Exercise 6: Guess the p-value
grades_model_4 <- lm(grade ~ level, MacGrades)Part a
\(H_0:\) \(\beta_1 = 0\)
\(H_a:\) \(\beta_1 \ne 0\)
Part b
will vary
Part c
The p-value is 0.001058, which is the same as the t-test on the enroll coefficient in summary(grades_model_2). The p-value is the same because they’re testing the same hypotheses!
anova(grades_model_4, grades_model_2)
## Analysis of Variance Table
##
## Model 1: grade ~ level
## Model 2: grade ~ enroll + level
## Res.Df RSS Df Sum of Sq F Pr(>F)
## 1 5704 1995.6
## 2 5703 1991.9 1 3.7491 10.734 0.001058 **
## ---
## Signif. codes: 0 '***' 0.001 '**' 0.01 '*' 0.05 '.' 0.1 ' ' 1
Exercise 7: But is it a “good” model?
Part a
The enroll predictor doesn’t seem practically meaningful (to me!).

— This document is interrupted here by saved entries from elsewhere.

/-- One result of an NMV: row r of W with vector v (R202, R347). The slice obtains x's lines, and the home of W's stack its
own, before they are read (R119, R146). -/
def State.nmvPiece (s : State) (x : Cmd) (c j : Nat) (p : Piece) : State :=
  let d := x.d
  let r := j % d.count
  let v := j / d.count
  let dst := (s.locate (x.ctx c) d.dst .engineWrite 0 (recBase d.dst + p.dst) 4).segs
  let (ys, yb, s) := if d.add then s.engineRead c dst else ([], [], s)
  let xs := (s.nmvSegs x c false (d.ioff + v * d.xpitch) (rowBytes d.xfmt d.k)).segs
  let ws := (s.nmvSegs x c true (d.soff + r * d.wpitch) (rowBytes d.wfmt d.k)).segs
  let (_, _, s) := s.engineRead c (xs ++ ws)
  let (wv, wb) := s.rowAt (fun a n => (s.nmvSegs x c true a n).segs) d.wfmt (d.soff + r * d.wpitch) d.k r
  let (xv, xb) := s.rowAt (fun a n => (s.nmvSegs x c false a n).segs) d.xfmt (d.ioff + v * d.xpitch) d.k v
  let y := mmaElement (natOf ys) wv xv d.scale
  let log := fun (s : State) (operand : Nat) (rs : List Replaced) =>
    rs.foldl (fun s q => s.logError x.ident.part 3 operand c x.id q.row q.col 0 q.place) s
  let s := log (log s 0 wb) 1 xb
  let (code, s) := if yb.isEmpty then (0, s) else s.takeNat
  let s := log s (code % 256) (yb.map fun q => { place := q.2, row := r, col := v })
  let n := wb.length + xb.length + yb.length
  let s := if n = 0 then s else
    s.cmdWarp c x fun w => { w with stat := { w.stat with mstat := mstatAdd w.stat.mstat 2 n } }
  s.engineWrite c dst (bytesOf 4 y)

/-- The receiving barrier of a multicast counts the chunk's bytes at a destination core (R338). -/
def State.countBytes (s : State) (x : Cmd) (c dc n : Nat) : State :=
  let lost := s.countEvent c evBytesLost n
  match x.d.level with
  | 1 =>
    let ts := s.slots.filterMap fun p =>
      if p.1 / 128 = dc ∧ p.2.st ≠ .free ∧ p.2.id.job = x.ident.job ∧ !p.2.id.task ∧ !p.2.id.handler
      then some p.2 else none
    match ts with
    | [] => lost
    | w :: ws =>
      let t := ws.foldl (fun a b => if b.id.teamIdx < a.id.teamIdx then b else a) w
      let b := BarRef.team (teamCore t dc) (128 * t.id.teamIdx + x.d.number)
      if (s.barOpt b).isNone then lost else s.barBytes b n
  | 2 =>
    if (s.job x.ident.job).r.clusMasks.getD x.d.number 0 = 0 then lost
    else s.barBytes (.cluster x.ident.job (clusterOf dc) x.d.number) n
  | 4 =>
    match s.translate c x.ident.part false .engineWrite x.d.xword with
    | .ok place _ _ =>
      let (bad, s) := (s.obtainHome (lineOf place)).zeroBad place 16
      (s.cmdReplaced c x 4 1 0 (4096 * x.chunks) bad).cellBytes place n
    | .fault _ => s
  | _ => s

/-- The lowest and one past the highest byte offset that a tensor command touches in the remote record, with its signal word. -/
def Cmd.remoteSpan (x : Cmd) : Int × Int :=
  let z := if x.kind.val = 4 then tensorSpan x.d.doff x.d.e x.d.ext x.d.dstr else tensorSpan x.d.soff x.d.e x.d.ext x.d.sstr
  match x.d.sig with
  | some o => (min z.1 o, max z.2 (o + 8))
  | none => z
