/-- What the probe of an owner finds: 2 live, 3 gone, 4 foreign (R177). -/
def State.probe (s : State) (job lock : Nat) : Nat :=
  let o := lock % 2 ^ 48
  let c := o / 2 ^ 27 % 4 + 4 * (o / 2 ^ 29 % 32) + 128 * (o / 2 ^ 34 % 4)
  let w := s.warp c (o / 2 ^ 21 % 64)
  if s.capJobs.look o ≠ some job then 4
  else if w.gen.toNat = o % 2 ^ 21 ∧ (w.st = .active ∨ w.st = .asleep ∨ w.st = .held) then 2
  else 3

/-- CAPSULE_PROBE: the owner's core answers. -/
def execCapsuleProbe (c : CoreId) (slot : SlotNo) (s : State) : Host.Outcome State Fault Refusal :=
  contendEvent "CAPSULE_PROBE" [1] c.val slot.val s fun _ lock e s => s.contend (s.probe s.cw.id.job lock) lock e

/-- The contender sleeps on the record's line 0, or, when OWNER or STATE has changed since, issues CENTER again. -/
def State.sleepRecord (s : State) (e : Enter) (lock : Nat) : State :=
  if (s.readRec e.place).lock = lock then s.setCw (s.cw.slept (.record e.va.toNat lock)) else s.centerAgain

/-- CAPSULE_PROBE_REPLY: after "gone" the contender requests adoption, else it sleeps. -/
def execCapsuleProbeReply (c : CoreId) (slot : SlotNo) (s : State) : Host.Outcome State Fault Refusal :=
  contendEvent "CAPSULE_PROBE_REPLY" [2, 3, 4] c.val slot.val s fun ph lock e s =>
    if ph = 3 then s.contend 5 lock e else s.sleepRecord e lock

/-- CAPSULE_ADOPT: the slice grants or refuses an adoption, and the adopter's save area is emptied (R172, R176). -/
def execCapsuleAdopt (c : CoreId) (slot : SlotNo) (s : State) : Host.Outcome State Fault Refusal :=
  contendEvent "CAPSULE_ADOPT" [5] c.val slot.val s fun _ lock e s =>
    let r := s.readRec e.place
    match s.wordAt s.cur.1 s.cw.id.part .tagWrite e.save.toNat with
    | .at area =>
      if r.owner = lock % 2 ^ 48 ∧ (r.st = 1 ∨ r.st = 2) ∧ r.adopt < 4 then
        let n := r.adopt + 1
        let me := s.me s.cur.1 s.cur.2
        let r' := { r with owner := me, st := 2, adopt := n, ring := if n ≤ 3 then r.ring.set n e.save.toNat else r.ring }
        let s := (s.emptyArea area).setCw { s.cw with cap := some (s.newCapsule e r') }
        ((s.writeRec e.place r').ownerIs r.owner me s.cw.id.job).contend 6 r'.lock e
      else s.sleepRecord e lock
    | _ => s.centerAgain

/-- The adopter re-applies the intent, loads the checkpoint and goes on; a resolvable fault stalls it, and it stays ACTIVE
(R177). -/
def State.adoptComplete (s : State) (cp : Capsule) : State :=
  let (c, k) := s.cur
  let w := s.cw
  s.onRec c k cp (s.abortNow cp ACCESS) fun place =>
    let s := s.acquireRec c place
    let r := s.readRec place
    if s.poisoned place 192 then s.poisonNow place else
    match (s.farRelease c k 3).applyIntent c w.id.part r with
    | .busy => s
    | .fault q => if cp.dead then s.abortNow cp ACCESS else s.capsulePages c k cp [q]
    | .bad cause => s.abortNow cp cause
    | .done s =>
      let s := if r.owner = s.me c k ∧ r.st = 2 then s.writeRec place { r with st := 1 } else s
      let w := (s.cw.setCaps r.chk).setPc (cp.entry + BitVec.ofNat 64 (4 * r.resume))
      s.retire { w with wait := .none, adopted := true, cap := some { cp with step := r.step, pages := [] } }

/-- CAPSULE_ADOPTION_COMPLETE (R176, R177). An adopter that was restored waits for its rebind, and is displaced where that
is lost (R180). -/
def execCapsuleAdoptionComplete (c : CoreId) (slot : SlotNo) (s : State) : Host.Outcome State Fault Refusal :=
  let w := s.warp c.val slot.val
  match w.wait, w.cap with
  | .contend 6 _ _ _ _, some cp =>
    let s := { s with cur := (c.val, slot.val), curWord := w.word }
    eventIf (w.st == .active && cp.pages.isEmpty && cp.rebind.isNone) "CAPSULE_ADOPTION_COMPLETE"
      (if cp.lost then s.displaced c.val slot.val cp else s.adoptComplete cp)
  | _, _ => .refused (.notEnabled "CAPSULE_ADOPTION_COMPLETE")

/-! ## Notices and rebinds (R177, R180, R228) -/

/-- A sleeper on a record's line, or a contender whose answer is on its way, issues CENTER again when a notice comes to the
line. -/
def State.wakeContender (s : State) (line c : Nat) (w : Warp) : Warp :=
  let at_ := fun va => match s.translate c w.id.part false .atomic va with
    | .ok place _ _ => place == line
    | .fault _ => true
  let wake := match w.wait with
    | .record va _ => at_ va
    | .contend ph _ rec _ _ => decide (1 ≤ ph) && decide (ph ≤ 4) && at_ rec.toNat
    | _ => false
  if wake then { w with st := .active, wait := .none } else w

/-- CAPSULE_DEPARTURE_NOTICE wakes a record's sleepers (R177). -/
def execCapsuleDepartureNotice (line : Nat) (s : State) : Host.Outcome State Fault Refusal :=
  if line ∈ s.notices then
    .next { s with notices := s.notices.erase line, slots := s.slots.mapV fun key w => s.wakeContender line (key / 128) w }
  else .refused (.notEnabled "CAPSULE_DEPARTURE_NOTICE")

/-- CAPSULE_KILL_NOTICE ends the instance as CABORT does, while OWNER still names the departed identity (R228). While the
record's page does not translate, the notice waits for it; one whose page was declared unresolvable reaches no record
(log 107). -/
def execCapsuleKillNotice (part : PartId) (rec : BitVec 64) (ident : BitVec 48) (s : State) :
    Host.Outcome State Fault Refusal :=
  match s.kills.find? fun q => q.part == part.val && q.va == rec.toNat && q.ident == ident.toNat && q.pages.isEmpty with
  | none => .refused (.notEnabled "CAPSULE_KILL_NOTICE")
  | some q =>
    let t := { s with kills := s.kills.erase q }
    match s.translate q.core part.val false .atomic rec.toNat with
    | .fault perm =>
      if q.dead then .next t
      else
        let (ps, fs) := fileAll q.part (unitOfCore q.core) (coreBit q.core) s.tick [pageOf q.va .atomic perm] s.faults
        .next { t with faults := fs, kills := t.kills ++ [{ q with pages := ps }] }
    | .ok place _ _ =>
      let r := s.readRec place
      .next (if r.owner = ident.toNat then t.endRec part.val q.job q.core place 2 r else t)

/-- CAPSULE_REBIND: kept, the restored owner goes on; lost, it is displaced at its first issue (R180). -/
def execCapsuleRebind (c : CoreId) (slot : SlotNo) (s : State) : Host.Outcome State Fault Refusal :=
  let w := s.warp c.val slot.val
  match w.cap with
  | none => .refused (.notEnabled "CAPSULE_REBIND")
  | some cp =>
    match cp.rebind with
    | none => .refused (.notEnabled "CAPSULE_REBIND")
    | some old =>
      let lose := s.setWarp c.val slot.val { w with cap := some { cp with rebind := none, lost := true } }
      let s := { s with cur := (c.val, slot.val), curWord := w.word }
      eventIf cp.pages.isEmpty "CAPSULE_REBIND" (s.onRec c.val slot.val cp lose fun place =>
        let r := s.readRec place
        let me := s.me c.val slot.val
        if r.owner = old then
          ((s.writeRec place { r with owner := me }).ownerIs old me w.id.job).setWarp c.val slot.val
            { w with cap := some { cp with rebind := none } }
        else lose)

end Sys2Proof.Machine
end

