-- ==== Sys2Proof/Decode.lean ====
section
/-! DEFINITION. The decoder of instruction words (R231 to R236, R245 to R248), total on any bytes, and
the encoder written from the same tables. -/

namespace Sys2Proof

/-- Why a word is no instruction: the checks of R236 that need no state, with the SUB of R206. -/
inductive Reject where
  /-- fewer than four bytes -/
  | truncated
  /-- SUB 1: unassigned opcode or fn (R246) -/
  | unassigned
  /-- SUB 2: a reserved field or a register field's must-be-zero bits are non-zero (R232, R235, R247) -/
  | reserved
  /-- SUB 5: a selector outside the range of its entry (R156, R164, R311) -/
  | outOfRange
  /-- SUB 4: an odd register for BARM's pair, when its selector is refused as well (R236, R315) -/
  | misnumbered
  deriving DecidableEq, Repr

/-- What the decoder answers for a word. -/
inductive Decoded where
  | ok (i : Instr)
  | bad (r : Reject)
  deriving DecidableEq, Repr

/-- The SUB of ILLEGAL_INSTRUCTION that a rejected word raises (R206, R236). -/
def Reject.sub : Reject → BitVec 8
  | .truncated => 1
  | .unassigned => 1
  | .reserved => 2
  | .outOfRange => 5
  | .misnumbered => 4

/-- The field of width n at bit lo of a word (R8). -/
def fld (w lo n : Nat) : Nat := w / 2 ^ lo % 2 ^ n

/-- Every field of the list, given as lowest bit and width, is zero. -/
def zeros (w : Nat) : List (Nat × Nat) → Bool
  | [] => true
  | (lo, n) :: fs => (fld w lo n == 0) && zeros w fs

/-- The instruction i, when the word's reserved fields are zero (R235). -/
def need (w : Nat) (fs : List (Nat × Nat)) (i : Instr) : Decoded :=
  if zeros w fs then .ok i else .bad .reserved

/-- A barrier selector's bits above the number's range are zero for cluster and grid (R247). -/
def selectorFits (w : Nat) : Bool :=
  !((fld w 8 3 == 2 || fld w 8 3 == 3) && fld w 4 3 != 0)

There’s a small decrease in average grade per enrollment (0.002) when controlling for level. Given the small class sizes at Mac, this per-enrollment decrease wouldn’t “add up” to a meaningful drop in average grade in most courses.
But the level predictor does seem practically meaningful (to me!). For example, an increase of 0.6 in the average grade from a 100-level to a 600-level course, when controlling for enrollment, is a big jump on the GPA scale.
Part b
Only 1.271%. (This is the R-squared value.)
Part c
It seems that course grades are associated with course level and enrollments, but these factors are not “good” predictors of grades.